Stop Using QtWebKit

Today, WebKit in Linux operating systems is much more secure than it used to be. The problems that I previously discussed in this old, formerly-popular blog post are nowadays a thing of the past. Most major Linux operating systems now update WebKitGTK and WPE WebKit on a regular basis to ensure known vulnerabilities are fixed. (Not all Linux operating systems include WPE WebKit. It’s basically WebKitGTK without the dependency on GTK, and is the best choice if you want to use WebKit on embedded devices.) All major operating systems have removed older, insecure versions of WebKitGTK (“WebKit 1”) that were previously a major security problem for Linux users. And today WebKitGTK and WPE WebKit both provide a webkit_web_context_set_sandbox_enabled() API which, if enabled, employs Linux namespaces to prevent a compromised web content process from accessing your personal data, similar to Flatpak’s sandbox. (If you are a developer and your application does not already enable the sandbox, you should fix that!)

Unfortunately, QtWebKit has not benefited from these improvements. QtWebKit was removed from the upstream WebKit codebase back in 2013. Its current status in Fedora is, unfortunately, representative of other major Linux operating systems. Fedora currently contains two versions of QtWebKit:

  • The qtwebkit package contains upstream QtWebKit 2.3.4 from 2014. I believe this is used by Qt 4 applications. For avoidance of doubt, you should not use applications that depend on a web engine that has not been updated in eight years.
  • The newer qt5-qtwebkit contains Konstantin Tokarev’s fork of QtWebKit, which is de facto the new upstream and without a doubt the best version of QtWebKit available currently. Although it has received occasional updates, most recently 5.212.0-alpha4 from March 2020, it’s still based on WebKitGTK 2.12 from 2016, and the release notes bluntly state that it’s not very safe to use. Looking at WebKitGTK security advisories beginning with WSA-2016-0006, I manually counted 507 CVEs that have been fixed in WebKitGTK 2.14.0 or newer.

These CVEs are mostly (but not exclusively) remote code execution vulnerabilities. Many of those CVEs no doubt correspond to bugs that were introduced more recently than 2.12, but the exact number is not important: what’s important is that it’s a lot, far too many for backporting security fixes to be practical. Since qt5-qtwebkit is two years newer than qtwebkit, the qtwebkit package is no doubt in even worse shape. And because QtWebKit does not have any web process sandbox, any remote code execution is game over: an attacker that exploits QtWebKit gains full access to your user account on your computer, and can steal or destroy all your files, read all your passwords out of your password manager, and do anything else that your user account can do with your computer. In contrast, with WebKitGTK or WPE WebKit’s web process sandbox enabled, attackers only get access to content that’s mounted within the sandbox, which is a much more limited environment without access to your home directory or session bus.

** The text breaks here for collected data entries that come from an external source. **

/-- Settles O46: slot J is one of the `n` filled slots, and the chunks stored for all `2r` counters are the output. -/
theorem tableAndOutputReadOnlyWrittenWords : Obligations.TableAndOutputReadOnlyWrittenWords := by
  unfold Obligations.TableAndOutputReadOnlyWrittenWords
  exact fun s hs htable houtput => ⟨qXor_reads_written hs.seqLegal htable, mCommit_reads_written hs.seqLegal houtput⟩

/-! ### What a ROMIX may store -/

theorem keptOutside_v_of_romix (hlegal : seqLegal s) (hop : s.seq.op = .romix) :
    Claims.keptOutside s.v s.advanced.v 0 (s.nNat * 32 * s.rNat) := by
  by_cases hms : s.seq.ms = .qSnap
  · have hstep := inRomixStep_of_seqLegal hlegal hop (by simp [hms]) (by simp [hms])
    obtain ⟨-, hi⟩ := inRomixStep_qSnap hstep hms
    rw [advanced_v_of_qSnap hms]
    exact keptOutside_writeRun s.v _ (Nat.zero_le _)
      ((slotAddr_add_extent_le s.rNat hi).trans (Nat.zero_add _).ge)
  · exact advanced_v hms ▸ keptOutside_refl _ _ _

theorem keptOutside_blk_of_romix (hlegal : seqLegal s) (hop : s.seq.op = .romix) :
    Claims.keptOutside s.blk s.advanced.blk 0 (32 * s.rNat) := by
  cases hms : s.seq.ms with
  | kStoreX => exact absurd hms (ms_ne_of_mixing hlegal (.inr hop)).2
  | mCommit => exact keptOutside_advanced_blk (.inl hms)
  | qXor => exact keptOutside_advanced_blk (.inr hms)
  | _ =>
    rw [advanced_blk (by simp [hms]) (by simp [hms]) (by simp [hms])]
    exact keptOutside_refl _ _ _

theorem keptOutside_y_of_romix (hlegal : seqLegal s) (hop : s.seq.op = .romix) :
    Claims.keptOutside s.y s.advanced.y 0 (32 * s.rNat) := by
  by_cases hms : s.seq.ms = .mStore
  · have hc : s.seq.c < 2 * s.rNat :=
      c_lt_of_mStore (inBlockMix_of_mixing hlegal (.inr hop) (by simp [hms, mixLabels])) hms
    have hdst : dst s.seq.c s.rNat < 2 * s.rNat := dst_lt hc
    rw [advanced_y_of_mStore hms]
    exact keptOutside_writeRun s.y s.xs (Nat.zero_le _) (by unfold chunkAddr; omega)
  · exact advanced_y hms ▸ keptOutside_refl _ _ _

/-- V is stored to at Q_SNAP alone, which the mix pass does not have. -/
theorem v_kept_of_mix (hlegal : seqLegal s) (hop : s.seq.op = .romix) (hpass : s.seq.pass = .mix) :
    s.advanced.v = s.v := by
  refine advanced_v fun hms => ?_
  have hstep := inRomixStep_of_seqLegal hlegal hop (by simp [hms]) (by simp [hms])
  simp [(inRomixStep_qSnap hstep hms).1] at hpass

/-- Settles O47: each storing micro-step of a ROMIX stores inside the extent of its memory. -/
theorem romixConfinesItsWrites : Obligations.RomixConfinesItsWrites := by
  unfold Obligations.RomixConfinesItsWrites
  intro s t hs hop h
  obtain rfl := eq_advanced_of_microStep h
  have hlegal : seqLegal s := hs.seqLegal
  exact ⟨v_kept_of_mix hlegal hop, keptOutside_v_of_romix hlegal hop, keptOutside_blk_of_romix hlegal hop,
    keptOutside_y_of_romix hlegal hop⟩

end

end Sys2Proof.Machine
end

section
/-! PROOFS. Whole commands step by step: how many micro-steps of which label each has (R185), that the run of single
steps is the command as one transition (R184), and how many micro-steps are left at each position, so that every poll
of STATUS returns (R97). -/

namespace Sys2Proof.Machine

/-! ### The labels of a command, counted -/

theorem count_flatten_replicate (l : MicroLabel) (k : Nat) (ls : List MicroLabel) :
    (List.replicate k ls).flatten.count l = k * ls.count l := by
  rw [List.count_flatten, List.map_replicate, List.sum_replicate, smul_eq_mul]

/-! S_LOAD and S_DR stand in the evaluations alone, of which each chunk has one. -/

section
variable {l : MicroLabel} (hl : l = .sLoad ∨ l = .sDr)
include hl

theorem count_blockMixLabels (r : Nat) :
    (Claims.blockMixLabels r).count l = 2 * r * Claims.evaluationLabels.count l := by
  have hchunk : Claims.chunkLabels.count l = Claims.evaluationLabels.count l := by
    rcases hl with rfl | rfl <;> rfl
  rw [← hchunk, ← count_flatten_replicate]
  rcases hl with rfl | rfl <;> simp [Claims.blockMixLabels]

theorem count_labels_bmix (r n : Nat) :
    (Claims.labels .bmix r n).count l = 2 * r * Claims.evaluationLabels.count l := by
  rw [← count_blockMixLabels hl]
  rcases hl with rfl | rfl <;> simp [Claims.labels]

theorem count_labels_romix (r n : Nat) :
    (Claims.labels .romix r n).count l = 4 * n * r * Claims.evaluationLabels.count l := by
  have hpasses : (Claims.labels .romix r n).count l =
      n * (Claims.blockMixLabels r).count l + n * (Claims.blockMixLabels r).count l := by
    rcases hl with rfl | rfl <;> simp [Claims.labels, count_flatten_replicate]
  rw [hpasses, count_blockMixLabels hl]
  ring

end

theorem count_evaluationLabels :
    Claims.evaluationLabels.count .sLoad = 1 ∧ Claims.evaluationLabels.count .sDr = 4 := by decide

section
variable {i : Instr} {s t : State}

/-- Every accepted command runs through its labels and completes. -/
theorem exists_carriesOut_completed (hcheck : checkInstr i s.rNat s.nNat s.params = .accepted) :
    ∃ t, Claims.carriesOut i s t ∧ Claims.completed t := by
  have hlegal : seqLegal (accept i s) := seqLegal_accept hcheck
  cases i with
  | salsa => exact ⟨s.salsaDone, salsa_carriesOut s, salsaDone_completed s⟩
  | bmix =>
    obtain ⟨hfits, -⟩ := (seqLegal_bmix rfl).mp hlegal
    obtain ⟨t, ht, hrun⟩ := exists_bmix_carriesOut (s := s) hfits
    exact ⟨t.finished, hrun, congrArg Status.finished ht.status, rfl, rfl⟩
  | intfy =>
    obtain ⟨hfits, -⟩ := (seqLegal_intfy rfl).mp hlegal
    exact ⟨s.intfyDone, intfy_carriesOut hfits, rfl, rfl, rfl⟩
  | romix =>
    obtain ⟨hfits, htable, -⟩ := (seqLegal_romix rfl).mp hlegal
    obtain ⟨t, ht, hrun⟩ := exists_romix_carriesOut (s := s) hfits.1 htable.1 hfits htable
    exact ⟨t.finished, hrun, congrArg Status.finished ht.status, rfl, rfl⟩

/-- Settles O21: the run through the labels is each command's own; the labels are counted list by list. -/
theorem microStepCountsAreExact : Obligations.MicroStepCountsAreExact := by
  unfold Obligations.MicroStepCountsAreExact
  refine ⟨rfl, fun i s hidle hcheck => ⟨?_, ?_, ?_, ?_⟩⟩
  · obtain ⟨t, hrun, hdone⟩ := exists_carriesOut_completed hcheck
    exact ⟨t, hrun, exec_of_carriesOut hidle hcheck hrun, hdone⟩
  · rw [length_labels]
    cases i <;> rfl
  · obtain ⟨hload, -⟩ := count_evaluationLabels
    cases i with
    | salsa | intfy => rfl
    | bmix => rw [count_labels_bmix (.inl rfl), hload, Nat.mul_one]
    | romix => rw [count_labels_romix (.inl rfl), hload, Nat.mul_one]
  · obtain ⟨-, hround⟩ := count_evaluationLabels
    cases i with
    | salsa | intfy => rfl
    | bmix =>
      rw [count_labels_bmix (.inr rfl), hround]
      change _ = 8 * s.rNat
      ring
    | romix =>
      rw [count_labels_romix (.inr rfl), hround]
      change _ = 16 * s.nNat * s.rNat
      ring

In short, it’s long past time for Linux operating systems to remove QtWebKit and everything that depends on it. Do not feed untrusted data into QtWebKit. Don’t give it any HTML that you didn’t write yourself, and certainly don’t give it anything that contains injected data. Uninstall it and whatever applications depend on it.

Update: I forgot to mention what to do if you are a developer and your application still uses QtWebKit. You should ensure it uses the most recent release of QtWebEngine for Qt 6. Do not use old versions of Qt 6, and do not use QtWebEngine for Qt 5.